■ **What you are asked to do**: Look below for the line that has "def Status.carried : Status → Bool". Set down the lines from there through the line that has "G and B. -/", exactly as written.

==== Supplied material

-- ==== Sys2Proof/Machine/Operands.lean ====
section
/-! DEFINITION. The operand forms: the codes of R163 and of the chapters' own tables, the records that stand
in bodies (R162), and how each is read from a body and written into one. -/

namespace Sys2Proof.Machine

/-! ## Codes (R163) -/

/-- A byte as a yes-or-no value, none for a byte outside the list. -/
def bool? : Nat → Option Bool
  | 0 => some false
  | 1 => some true
  | _ => none

/-- Port, claim owner and lapse record codes. -/
def portCode : Port → Nat
  | .head k => k.toNat
  | .ap => 4

/-- A port or none: 255 stands for none. -/
def portCode? : Option Port → Nat
  | some p => portCode p
  | none => 255

/-- Head mode codes. -/
def HeadMode.code : HeadMode → Nat
  | .live => 0
  | .muted => 1
  | .pattern _ => 2

/-- Orientation codes. -/
def Orientation.code : Orientation → Nat
  | .vertical => 0
  | .horizontal => 1

/-- The orientation a code names. -/
def Orientation.ofCode? : Nat → Option Orientation
  | 0 => some .vertical
  | 1 => some .horizontal
  | _ => none

/-- Seam mode codes, also of a target and of the ends of a fade. -/
def SeamMode.code : SeamMode → Nat
  | .shared => 1
  | .soloFalling => 2
  | .soloRising => 3

/-- Pin codes. -/
def Pin.code : Pin → Nat
  | .auto => 0
  | .fixed m => m.code

/-- The pin a code names. -/
def Pin.ofCode? : Nat → Option Pin
  | 0 => some .auto
  | 1 => some (.fixed .shared)
  | 2 => some (.fixed .soloFalling)
  | 3 => some (.fixed .soloRising)
  | _ => none

/-- Light state codes. -/
def Light.code : Light → Nat
  | .on => 0
  | .blocked => 1
  | .standby => 2

/-- The light state a code names. -/
def Light.ofCode? : Nat → Option Light
  | 0 => some .on
  | 1 => some .blocked
  | 2 => some .standby
  | _ => none

/-- Presence state codes. -/
def Presence.code : Presence → Nat
  | .notWatched => 0
  | .absent => 1
  | .present _ => 2
  | .lost => 3

/-- Pacing codes. -/
def Pacing.code : Pacing → Nat
  | .fixed => 0
  | .following => 1
  | .freeRunning => 2

/-- Input state codes. -/
def InputState.code : InputState → Nat
  | .noSignal => 0
  | .acquiring => 1
  | .locked => 2
  | .holding => 3
  | .black => 4
  | .unsupported => 5

/-- Buffer state codes. -/
def Buffer.code : Buffer → Nat
  | .free => 0
  | .filling _ => 1
  | .ready _ => 2
  | .shown _ => 3

/-- Save state codes. -/
def SaveState.code : SaveState → Nat
  | .idle => 0
  | .erasing _ => 1
  | .writingBody _ => 2
  | .writingHeader => 3
  | .verifying _ => 4
  | .ok => 5
  | .failedTimeout => 6
  | .failedVerify => 7
  | .aborted => 8

/-- Stored-image state codes. -/
def StoredState.code : StoredState → Nat
  | .none => 0
  | .valid => 1
  | .invalid => 2

/-- Rate codes (1.1). -/
def Rate.code : Rate → Nat
  | .source => 0
  | .fixed .f23976 => 1
  | .fixed .f24 => 2
  | .fixed .f25 => 3
  | .fixed .f2997 => 4
  | .fixed .f30 => 5
  | .fixed .f48 => 6
  | .fixed .f50 => 7
  | .fixed .f5994 => 8
  | .fixed .f60 => 9

/-- The rate a code names (1.1). -/
def Rate.ofCode? : Nat → Option Rate
  | 0 => some .source
  | 1 => some (.fixed .f23976)
  | 2 => some (.fixed .f24)
  | 3 => some (.fixed .f25)
  | 4 => some (.fixed .f2997)
  | 5 => some (.fixed .f30)
  | 6 => some (.fixed .f48)
  | 7 => some (.fixed .f50)
  | 8 => some (.fixed .f5994)
  | 9 => some (.fixed .f60)
  | _ => none

/-- A depth travels as the number of its bits (R163). -/
def depthBits : Depth → Nat
  | .d8 => 8
  | .d10 => 10
  | .d12 => 12

/-- The depth of a number of bits. -/
def depth? : Nat → Option Depth
  | 8 => some .d8
  | 10 => some .d10
  | 12 => some .d12
  | _ => none

/-- Presence period codes (6.2). -/
def Period.code : Period → Nat
  | .off => 0
  | .half => 1
  | .one => 2
  | .two => 3
  | .four => 4
  | .eight => 5

/-- The presence period a code names (6.2). -/
def Period.ofCode? : Nat → Option Period
  | 0 => some .off
  | 1 => some .half
  | 2 => some .one
  | 3 => some .two
  | 4 => some .four
  | 5 => some .eight
  | _ => none

/-- The values of the reply statuses (R170). -/
def Status.code : Status → Byte
  | .done => 0x00
  | .adjusted => 0x01
  | .partialDone => 0x02
  | .wait => 0x10
  | .busy => 0x11
  | .denied => 0x12
  | .invalid => 0x13
  | .conflict => 0x14
  | .lapsed => 0x15
  | .checkfail => 0x16
  | .unknown => 0x17
  | .aborted => 0x18
  | .malformed => 0x19

/-- Whether a status says that the request was carried out (R170). -/
def Status.carried : Status → Bool
  | .done | .adjusted | .partialDone => true
  | .wait | .busy | .denied | .invalid | .conflict | .lapsed | .checkfail | .unknown | .aborted
  | .malformed => false

/-! ## Records in bodies (R162, R163) -/

/-- A mesh node: u and v as signed 3-byte numbers, then the flags byte. -/
def nodeBytes (n : Node) : List Byte := be3s n.u ++ be3s n.v ++ beBool n.visible

/-- The node at a place of a body, as sent: the lowest bit of the flags byte is the visible flag. -/
def nodeAt (l : List Byte) (i : Nat) : Node := ⟨s24 l i, s24 l (i + 3), u8 l (i + 6) % 2 == 1⟩

/-- The run of nodes of a body from a place on. -/
def nodesAt (l : List Byte) (i count : Nat) : List Node :=
  (List.range count).map fun k => nodeAt l (i + 7 * k)

/-- The run of two-byte entries of a body from a place on. -/
def entriesAt (l : List Byte) (i count : Nat) : List Nat :=
  (List.range count).map fun k => u16 l (i + 2 * k)

/-- Three two-byte numbers, for R, G and B. -/
def rgbBytes (c : Rgb) : List Byte := be2 c.r ++ be2 c.g ++ be2 c.b

/-- Three two-byte numbers at a place. -/
def rgbAt (l : List Byte) (i : Nat) : Rgb := ⟨u16 l i, u16 l (i + 2), u16 l (i + 4)⟩

/-- A function on each channel. -/
def rgbMap (f : Nat → Nat) (c : Rgb) : Rgb := ⟨f c.r, f c.g, f c.b⟩

/-- A tile as four two-byte numbers: x0, x1, y0, y1. -/
def tileBytes (t : Tile) : List Byte := be2 t.x0 ++ be2 t.x1 ++ be2 t.y0 ++ be2 t.y1

/-- The tile at a place. -/
def tileAt (l : List Byte) (i : Nat) : Tile := ⟨u16 l i, u16 l (i + 2), u16 l (i + 4), u16 l (i + 6)⟩

/-- A width or a height as a two-byte number; above 65,535 a free value (log 36). -/
def lengthBytes (n : Nat) : List Byte := if n < 65536 then be2 n else be2 (Config.wideSize n).toNat

/-- A size as two two-byte numbers; a size the part does not hold is sent as 0 (R164). -/
def sizeBytes (z : Option Size) : List Byte :=
  match z with
  | some z => lengthBytes z.w ++ lengthBytes z.h
  | none => be2 0 ++ be2 0

/-- A list of two-byte entries. -/
def entryBytes (l : List Nat) : List Byte := l.flatMap be2

/-- The tile bounds of R14. -/
def Tile.ok (t : Tile) : Bool :=
  decide (t.x0 + 256 ≤ t.x1 + 1 ∧ t.y0 + 256 ≤ t.y1 + 1 ∧ t.x1 ≤ 4095 ∧ t.y1 ≤ 2303)

/-- The ranges of a node record (2.1). -/
def Node.ok (n : Node) : Bool :=
  decide (-16384 ≤ n.u ∧ n.u ≤ 81919 ∧ -16384 ≤ n.v ∧ n.v ≤ 53247)

/-- A node with its coordinates clamped to their ranges. -/
def Node.clamp (n : Node) : Node := { n with u := clampU n.u, v := clampV n.v }

/-! ## Pattern records (R129) -/

/-- A pattern record on the wire: kind, codes R, G, B, level, spacing; unused fields are 0. -/
structure PatternFields where
  kind : Nat
  codes : Rgb
  level : Nat
  spacing : Nat
deriving DecidableEq, Repr

/-- The wire fields of a pattern record. -/
def Pattern.fields : Pattern → PatternFields
  | .rawFlat c => ⟨0, c, 0, 0⟩
  | .rawGrid l => ⟨1, rgbZero, l, 0⟩
  | .rawDots l => ⟨2, rgbZero, l, 0⟩
  | .canvasGrid sp l => ⟨3, rgbZero, l, sp⟩
  | .weightView => ⟨4, rgbZero, 0, 0⟩

/-- The pattern record of a kind from fields that are kept as they stand; none for an unknown kind. -/
def PatternFields.pattern? (f : PatternFields) : Option Pattern :=
  match f.kind with
  | 0 => some (.rawFlat f.codes)
  | 1 => some (.rawGrid f.level)
  | 2 => some (.rawDots f.level)
  | 3 => some (.canvasGrid f.spacing f.level)
  | 4 => some .weightView
  | _ => none

/-- A pattern record with the fields its kind uses clamped (R129). -/
def Pattern.clamp : Pattern → Pattern
  | .rawFlat c => .rawFlat (rgbMap (min 4095) c)
  | .rawGrid l => .rawGrid (min 4095 l)
  | .rawDots l => .rawDots (min 4095 l)
  | .canvasGrid sp l => .canvasGrid (max 16 (min sp 512)) (min 4095 l)
  | .weightView => .weightView

/-- Wire fields as 11 bytes. -/
def patternBytes (f : PatternFields) : List Byte :=
  be1 f.kind ++ rgbBytes f.codes ++ be2 f.level ++ be2 f.spacing

/-- Wire fields at a place. -/
def patternAt (l : List Byte) (i : Nat) : PatternFields :=
  ⟨u8 l i, rgbAt l (i + 1), u16 l (i + 7), u16 l (i + 9)⟩

/-- The pattern fields of a head mode: kind 255 and zeros with no pattern record (R164). -/
def HeadMode.fields : HeadMode → PatternFields
  | .pattern p => p.fields
  | .live => ⟨255, rgbZero, 0, 0⟩
  | .muted => ⟨255, rgbZero, 0, 0⟩

/-! ## Output setup records (R2) -/

/-- The output setup record as the body of OUTPUT_SETUP. -/
def setupBytes (o : OutputSetup) : List Byte :=
  be2 o.w ++ be2 o.h ++ be1 o.s ++ be1 o.rate.code ++ beBool o.autoStart

/-- The output setup record at the start of a body, if it passes the range checks of R11. -/
def setup? (l : List Byte) : Option OutputSetup :=
  if 640 ≤ u16 l 0 ∧ u16 l 0 ≤ 4096 ∧ 360 ≤ u16 l 2 ∧ u16 l 2 ≤ 2304 ∧ (u8 l 4 = 64 ∨ u8 l 4 = 128) then
    match Rate.ofCode? (u8 l 5), bool? (u8 l 6) with
    | some r, some a => some ⟨u16 l 0, u16 l 2, u8 l 4, r, a⟩
    | _, _ => none
  else none

/-! ## Seam records (R57) -/

/-- A seam's geometry and pin as SEAM_DEFINE carries them: orientation, falling head, rising head, a, b,
curve, pin. Heads and curve are numbers as sent. -/
structure SeamFields where
  orientation : Nat
  falling : Nat
  rising : Nat
  a : Nat
  b : Nat
  curve : Nat
  pin : Nat
deriving DecidableEq, Repr

/-- Seam fields at a place. -/
def seamAt (l : List Byte) (i : Nat) : SeamFields :=
  ⟨u8 l i, u8 l (i + 1), u8 l (i + 2), u16 l (i + 3), u16 l (i + 5), u8 l (i + 7), u8 l (i + 8)⟩

/-- The geometry and the pin of seam fields that pass steps 2 and 3 of R57. -/
def SeamFields.check (f : SeamFields) : Option (SeamGeometry × Pin) :=
  match Orientation.ofCode? f.orientation, Pin.ofCode? f.pin, Idx4.ofNat? f.falling, Idx4.ofNat? f.rising with
  | some o, some p, some x, some y =>
    if x ≠ y ∧ f.curve ≤ 7 ∧ f.a + 16 ≤ f.b ∧ f.b ≤ f.a + 1024 then some (⟨o, x, y, f.a, f.b, f.curve⟩, p) else none
  | _, _, _, _ => none

/-- The band of a seam lies inside a tile along the seam's axis (R57 step 4, R16). -/
def SeamGeometry.inTile (g : SeamGeometry) (t : Tile) : Bool :=
  match g.orientation with
  | .vertical => decide (t.x0 ≤ g.a ∧ g.b ≤ t.x1)
  | .horizontal => decide (t.y0 ≤ g.a ∧ g.b ≤ t.y1)

/-- Two seams of one orientation that share a head have overlapping bands (R57 step 5). -/
def SeamGeometry.clashes (g k : SeamGeometry) : Bool :=
  decide (g.orientation = k.orientation) &&
  (k.falling == g.falling || k.falling == g.rising || k.rising == g.falling || k.rising == g.rising) &&
  decide (g.a ≤ k.b ∧ k.a ≤ g.b)

/-- The band lies inside the tiles of both its heads (R57 step 4). -/
def SeamGeometry.inTiles (g : SeamGeometry) (tile : Head → Tile) : Bool :=
  g.inTile (tile g.falling) && g.inTile (tile g.rising)

/-- No seam of another slot clashes with a seam of slot sl (R57 step 5). -/
def freeOfClash (sl : Slot) (g : SeamGeometry) (others : Slot → Option SeamGeometry) : Bool :=
  Idx4.all.all fun k => k == sl || (match others k with
    | none => true
    | some q => !g.clashes q)

end Sys2Proof.Machine
end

========

■ **Answer space**:
def Status.carried : Status → Bool
  | .done | .adjusted | .partialDone => true
  | .wait | .busy | .denied | .invalid | .conflict | .lapsed | .checkfail | .unknown | .aborted
  | .malformed => false

/-! ## Records in bodies (R162, R163) -/

/-- A mesh node: u and v as signed 3-byte numbers, then the flags byte. -/
def nodeBytes (n : Node) : List Byte := be3s n.u ++ be3s n.v ++ beBool n.visible

/-- The node at a place of a body, as sent: the lowest bit of the flags byte is the visible flag. -/
def nodeAt (l : List Byte) (i : Nat) : Node := ⟨s24 l i, s24 l (i + 3), u8 l (i + 6) % 2 == 1⟩

/-- The run of nodes of a body from a place on. -/
def nodesAt (l : List Byte) (i count : Nat) : List Node :=
  (List.range count).map fun k => nodeAt l (i + 7 * k)

/-- The run of two-byte entries of a body from a place on. -/
def entriesAt (l : List Byte) (i count : Nat) : List Nat :=
  (List.range count).map fun k => u16 l (i + 2 * k)

/-- Three two-byte numbers, for R, G and B. -/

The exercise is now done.